Ministerstwo Rodziny, Pracy i Polityki Społecznej przygotowało projekt, który ma wzmocnić Państwową Inspekcję Pracy. Zakłada on wyposażenie PIP w kompetencje do wydawania decyzji administracyjnych przekształcających nieprawidłowo zawarte umowy cywilnoprawne w umowy o pracę. - Inspektor terenowy przeprowadzać będzie kontrolę, ale to inspektor okręgowy podejmować będzie kroki w kierunku wydania decyzji administracyjnej i - w przypadku stwierdzenia, że są do tego wystarczające podstawy - taką decyzję wyda - tłumaczyła w ubiegłotygodniowej rozmowie z money.pl ministra rodziny i pracy Agnieszka Dziemianowicz-Bąk.
- Od tej decyzji Okręgowego Inspektora Pracy przysługiwać będzie odwołanie najpierw do Głównego Inspektora Pracy, a następnie także do sądu. Nie ma więc obawy, nie będzie to arbitralna, jednoosobowa decyzja jednego urzędnika. Ma być to natomiast skuteczny mechanizm przekształcania przez PIP nieprawidłowo zawartych umów w umowy zgodne z prawem - podkreśliła.

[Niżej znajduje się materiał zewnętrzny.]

-- ==== Sys2Proof/Laws/KeepsUnits.lean ====
section
/-! SUPPORT. What the operations of Machine/Units.lean keep (Laws/Keeps.lean). -/

namespace Sys2Proof.Machine

theorem State.setArray_keeps {P : State → Prop} (hS : Stable P) {s : State} {cd : Nat} {n : Nat} {a : ArrayUnit} (h : P s) :
    P (State.setArray s cd n a) := by
  unfold State.setArray
  repeat' first
    | with_reducible assumption
    | simp only [keep_mk hS]

theorem State.setRegion_keeps {P : State → Prop} (hS : Stable P) {s : State} {cd : Nat} {n : Nat} {q : Nat} {r : Region} (h : P s) :
    P (State.setRegion s cd n q r) := by
  unfold State.setRegion
  repeat' first
    | with_reducible assumption
    | simp only [keep_mk hS]

theorem State.setBobbin_keeps {P : State → Prop} (hS : Stable P) {s : State} {cd : Nat} {bob : Nat} {b : Bobbin} (h : P s) :
    P (State.setBobbin s cd bob b) := by
  unfold State.setBobbin
  repeat' first
    | with_reducible assumption
    | simp only [keep_mk hS]

theorem State.setStation_keeps {P : State → Prop} (hS : Stable P) {s : State} {cd : Nat} {g : Nat} {x : Station} (h : P s) :
    P (State.setStation s cd g x) := by
  unfold State.setStation
  repeat' first
    | with_reducible assumption
    | simp only [keep_mk hS]

theorem State.setGateway_keeps {P : State → Prop} (hS : Stable P) {s : State} {cd : Nat} {g : Nat} {x : List GwTile} (h : P s) :
    P (State.setGateway s cd g x) := by
  unfold State.setGateway
  repeat' first
    | with_reducible assumption
    | simp only [keep_mk hS]

theorem State.setUses_keeps {P : State → Prop} (hS : Stable P) {s : State} {cd : Nat} {tk : Nat} {us : List Use} (h : P s) :
    P (State.setUses s cd tk us) := by
  unfold State.setUses
  repeat' first
    | with_reducible assumption
    | simp only [keep_mk hS]

theorem State.setRingSlot_keeps {P : State → Prop} (hS : Stable P) {s : State} {cd : Nat} {ring : Nat} {k : Nat} {x : RingSlot} (h : P s) :
    P (State.setRingSlot s cd ring k x) := by
  unfold State.setRingSlot
  repeat' first
    | with_reducible assumption
    | simp only [keep_mk hS]

theorem State.setVe_keeps {P : State → Prop} (hS : Stable P) {s : State} {cd : Nat} {v : Nat} {x : VeUnit} (h : P s) :
    P (State.setVe s cd v x) := by
  unfold State.setVe
  repeat' first
    | with_reducible assumption
    | simp only [keep_mk hS]

theorem State.setCtx_keeps {P : State → Prop} (hS : Stable P) {s : State} {cd : Nat} {c : Nat} {x : Ctx} (h : P s) :
    P (State.setCtx s cd c x) := by
  unfold State.setCtx
  repeat' first
    | with_reducible assumption
    | simp only [keep_mk hS]

theorem State.setSync_keeps {P : State → Prop} (hS : Stable P) {s : State} {cd : Nat} {slot : Nat} {k : Nat} {x : SyncCtr} (h : P s) :
    P (State.setSync s cd slot k x) := by
  unfold State.setSync
  repeat' first
    | with_reducible assumption
    | simp only [keep_mk hS]

theorem State.poolMoves_keeps {P : State → Prop} (hS : Stable P) {s : State} {cd : Nat} {pool : Nat} (h : P s) :
    P (State.poolMoves s cd pool) := by
  unfold State.poolMoves
  repeat' first
    | with_reducible assumption
    | intro _
    | with_reducible apply keep_ite (Q := P)
    | simp only [keep_mk hS]
    | split
    | dsimp only

theorem State.charge_keeps {P : State → Prop} (hS : Stable P) {s : State} {cd : Nat} {u : Nat} {slot : Nat} (h : P s) :
    P (State.charge s cd u slot) := by
  unfold State.charge
  repeat' first
    | with_reducible assumption
    | simp only [keep_mk hS]

theorem State.tktHold_keeps {P : State → Prop} (hS : Stable P) {s : State} {cd : Nat} {u : Nat} (h : P s) :
    P (State.tktHold s cd u) := by
  unfold State.tktHold
  repeat' first
    | with_reducible assumption
    | intro _
    | with_reducible apply keep_ite (Q := P)
    | simp only [keep_mk hS]
    | split
    | dsimp only

theorem State.tktClose_keeps {P : State → Prop} (hS : Stable P) {s : State} {cd : Nat} {u : Nat} {c : Nat} (h : P s) :
    P (State.tktClose s cd u c) := by
  unfold State.tktClose
  repeat' first
    | with_reducible assumption
    | intro _
    | with_reducible apply State.incFld_keeps hS
    | with_reducible apply keep_ite (Q := P)
    | simp only [keep_mk hS]
    | split
    | dsimp only

theorem State.release_keeps {P : State → Prop} (hS : Stable P) {s : State} {cd : Nat} {u : Nat} (h : P s) :
    P (State.release s cd u) := by
  unfold State.release
  repeat' first
    | with_reducible assumption
    | simp only [keep_mk hS]

theorem State.arrSettle_keeps {P : State → Prop} (hS : Stable P) {s : State} {cd : Nat} {n : Nat} (h : P s) :
    P (State.arrSettle s cd n) := by
  unfold State.arrSettle
  repeat' first
    | with_reducible assumption
    | with_reducible apply State.setFld_keeps hS
    | with_reducible apply keep_ite (Q := P)

theorem State.arrDone_keeps {P : State → Prop} (hS : Stable P) {s : State} {cd : Nat} {n : Nat} {ctx : Nat} (h : P s) :
    P (State.arrDone s cd n ctx) := by
  unfold State.arrDone
  repeat' first
    | with_reducible assumption
    | with_reducible apply State.bumpCnt_keeps hS
    | with_reducible apply State.incFld_keeps hS

theorem State.arrDiscard_keeps {P : State → Prop} (hS : Stable P) {s : State} {cd : Nat} {n : Nat} {es : List ArrEntry} (h : P s) :
    P (State.arrDiscard s cd n es) := by
  unfold State.arrDiscard
  repeat' first
    | with_reducible assumption
    | intro _
    | with_reducible apply State.bumpCnt_keeps hS
    | with_reducible apply State.incFld_keeps hS
    | with_reducible apply keep_foldl (Q := P)

theorem State.setHeldBy_keeps {P : State → Prop} (hS : Stable P) {s : State} {cd : Nat} {u : Nat} {slot : Option Nat} (h : P s) :
    P (State.setHeldBy s cd u slot) := by
  unfold State.setHeldBy
  repeat' first
    | with_reducible assumption
    | simp only [keep_mk hS]

theorem State.arrRefuse_keeps {P : State → Prop} (hP : Writes P) {s : State} {cd : Nat} {n : Nat} {ctx : Nat} {tag : Nat} {kind : Nat} {why : State.ArrRefusal} (h : P s) :
    P (State.arrRefuse s cd n ctx tag kind why) := by
  have hS := hP.toStable
  unfold State.arrRefuse
  repeat' first
    | with_reducible assumption
    | with_reducible apply State.setFld_keeps hS
    | with_reducible apply State.setHeldBy_keeps hS
    | with_reducible apply State.setArray_keeps hS
    | with_reducible apply State.arrDiscard_keeps hS
    | with_reducible apply State.arrDone_keeps hS
    | with_reducible apply State.ctxError_keeps hP

theorem State.arrLeaveFault_keeps {P : State → Prop} (hS : Stable P) {s : State} {cd : Nat} {n : Nat} (h : P s) :
    P (State.arrLeaveFault s cd n) := by
  unfold State.arrLeaveFault
  repeat' first
    | with_reducible assumption
    | with_reducible apply State.arrSettle_keeps hS
    | with_reducible apply State.setFld_keeps hS
    | with_reducible apply keep_ite (Q := P)

theorem State.arrEnqueue_keeps {P : State → Prop} (hS : Stable P) {s : State} {cd : Nat} {n : Nat} {e : ArrEntry} (h : P s) :
    P (State.arrEnqueue s cd n e) := by
  unfold State.arrEnqueue
  repeat' first
    | with_reducible assumption
    | with_reducible apply State.arrDiscard_keeps hS
    | with_reducible apply State.setArray_keeps hS
    | with_reducible apply keep_ite (Q := P)

theorem State.feedEnqueue_keeps {P : State → Prop} (hS : Stable P) {s : State} {cd : Nat} {bob : Nat} {c : Cmd} (h : P s) :
    P (State.feedEnqueue s cd bob c) := by
  unfold State.feedEnqueue
  repeat' first
    | with_reducible assumption
    | with_reducible apply State.bumpCnt_keeps hS
    | with_reducible apply State.setBobbin_keeps hS
    | with_reducible apply State.setArray_keeps hS
    | with_reducible apply keep_ite (Q := P)

end Sys2Proof.Machine
end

Student może używać AI? Wykładowca o zagrożeniach
MRiT krytycznie o projekcie resortu pracy
Jak podała w poniedziałek redakcja PAP Biznes, wiceszef Ministerstwa Rozwoju i Technologii Michał Jaros napisał w opinii do projektu, że MRiT negatywnie ocenia propozycję przyznania możliwości przekształcenia umów cywilnoprawnych w umowy o pracę.

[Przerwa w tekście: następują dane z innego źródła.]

theorem State.wgmRows_keeps {P : State → Prop} (hP : Writes P) {s : State} {cd : Nat} {n : Nat} {slot : Nat} {f : ArrFields} (h : P s) :
    Inv3 P (State.wgmRows s cd n slot f) := by
  have hS := hP.toStable
  unfold State.wgmRows
  repeat' first
    | with_reducible assumption
    | with_reducible apply State.decodeAt_keeps hP
    | with_reducible apply Inv2.get (P := P)
    | with_reducible apply keep_ite (Q := Inv3 P)
    | simp only [Inv3.iff]

theorem State.acbRow_keeps {P : State → Prop} (hP : Writes P) {s : State} {cd n row : Nat} (h : P s) :
    Inv3 P (State.acbRow s cd n row) := by
  unfold State.acbRow
  refine keep_foldl (Q := Inv3 P) (Inv3.mk h) (fun r w hr => ?_)
  exact Inv3.iff2.mpr (Inv2.mk (Inv2.get (State.decodeAt_keeps hP hr.get)))

theorem State.drainRow_keeps {P : State → Prop} (hP : Writes P) {d : State.Drain} {cd : Nat} {n : Nat} {slot : Nat} {row : Nat} {acc : Bool} {asInt : Bool} {long : Bool} {vals : List (Option AccVal)} (h : DrainInv P d) :
    DrainInv P (State.drainRow d cd n slot row acc asInt long vals) := by
  have hS := hP.toStable
  unfold State.drainRow
  repeat' first
    | with_reducible assumption
    | intro _
    | with_reducible apply State.decodeAt_keeps hP
    | with_reducible apply State.writeWord_keeps hP
    | with_reducible apply Inv2.get (P := P)
    | with_reducible apply keep_ite (Q := DrainInv P)
    | with_reducible apply keep_ite (Q := Inv2 P)
    | with_reducible apply keep_foldl (Q := DrainInv P)
    | simp only [keep_mk hS]
    | simp only [Inv2.iff]
    | simp only [DrainInv.iff]
    | with_reducible apply DrainInv.st (P := P)

theorem State.drainEnd_keeps {P : State → Prop} (hP : Writes P) {d : State.Drain} {cd : Nat} {n : Nat} {c : Cmd} {f : ArrFields} (h : DrainInv P d) :
    P (State.drainEnd d cd n c f) := by
  have hS := hP.toStable
  unfold State.drainEnd
  repeat' first
    | with_reducible assumption
    | with_reducible apply State.setArray_keeps hS
    | with_reducible apply State.setFld_keeps hS
    | with_reducible apply State.incSat_keeps hS
    | with_reducible apply State.arrDone_keeps hS
    | with_reducible apply State.ctxError_keeps hP
    | with_reducible apply keep_ite (Q := P)
    | simp only [keep_mk hS]
    | with_reducible apply DrainInv.st (P := P)

theorem State.residentRows_keeps {P : State → Prop} (hP : Writes P) {s : State} {cd : Nat} {n : Nat} {r : Running} {rows : Nat} (h : P s) :
    DrainInv P (State.residentRows s cd n r rows) := by
  have hS := hP.toStable
  unfold State.residentRows
  repeat' first
    | with_reducible assumption
    | intro _
    | with_reducible apply State.drainRow_keeps hP
    | with_reducible apply keep_ite (Q := DrainInv P)
    | with_reducible apply keep_foldl (Q := DrainInv P)
    | simp only [keep_mk hS]
    | simp only [DrainInv.iff]
    | with_reducible apply DrainInv.st (P := P)

theorem State.drainResident_keeps {P : State → Prop} (hP : Writes P) {s : State} {cd : Nat} {n : Nat} {r : Running} (h : P s) :
    P (State.drainResident s cd n r) := by
  have hS := hP.toStable
  unfold State.drainResident
  repeat' first
    | with_reducible assumption
    | with_reducible apply State.drainEnd_keeps hP
    | with_reducible apply State.residentRows_keeps hP

theorem State.holdRows_keeps {P : State → Prop} (hP : Writes P) {s : State} {cd : Nat} {n : Nat} {r : Running} {rows : Nat} (h : P s) :
    DrainInv P (State.holdRows s cd n r rows) := by
  have hS := hP.toStable
  unfold State.holdRows
  repeat' first
    | with_reducible assumption
    | intro _
    | with_reducible apply State.drainRow_keeps hP
    | with_reducible apply keep_foldl (Q := DrainInv P)
    | simp only [keep_mk hS]
    | simp only [DrainInv.iff]
    | with_reducible apply DrainInv.st (P := P)

theorem State.drainHold_keeps {P : State → Prop} (hP : Writes P) {s : State} {cd : Nat} {n : Nat} {r : Running} (h : P s) :
    P (State.drainHold s cd n r) := by
  have hS := hP.toStable
  unfold State.drainHold
  repeat' first
    | with_reducible assumption
    | with_reducible apply State.drainEnd_keeps hP
    | with_reducible apply State.holdRows_keeps hP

"Podtrzymuję dotychczasowe negatywne stanowisko wobec propozycji przyznania kompetencji okręgowym inspektorom pracy do przekształcania w drodze decyzji administracyjnych umów cywilnoprawnych w umowy o pracę z rygorem natychmiastowej wykonalności W mojej ocenie nie jest ustępstwem projektodawcy możliwość uchylenia przez GIP (Głównego Inspektora Pracy - przyp. red.) rygoru natychmiastowej wykonalności decyzji, jeżeli organ uzna, że natychmiastowe wykonanie decyzji mogłoby spowodować istotne i nieodwracalne skutki dla pracodawcy lub osoby, której praw i obowiązków dotyczy, z zachowaniem tymczasowego zabezpieczenia interesu pracownika" - stwierdził Jaros.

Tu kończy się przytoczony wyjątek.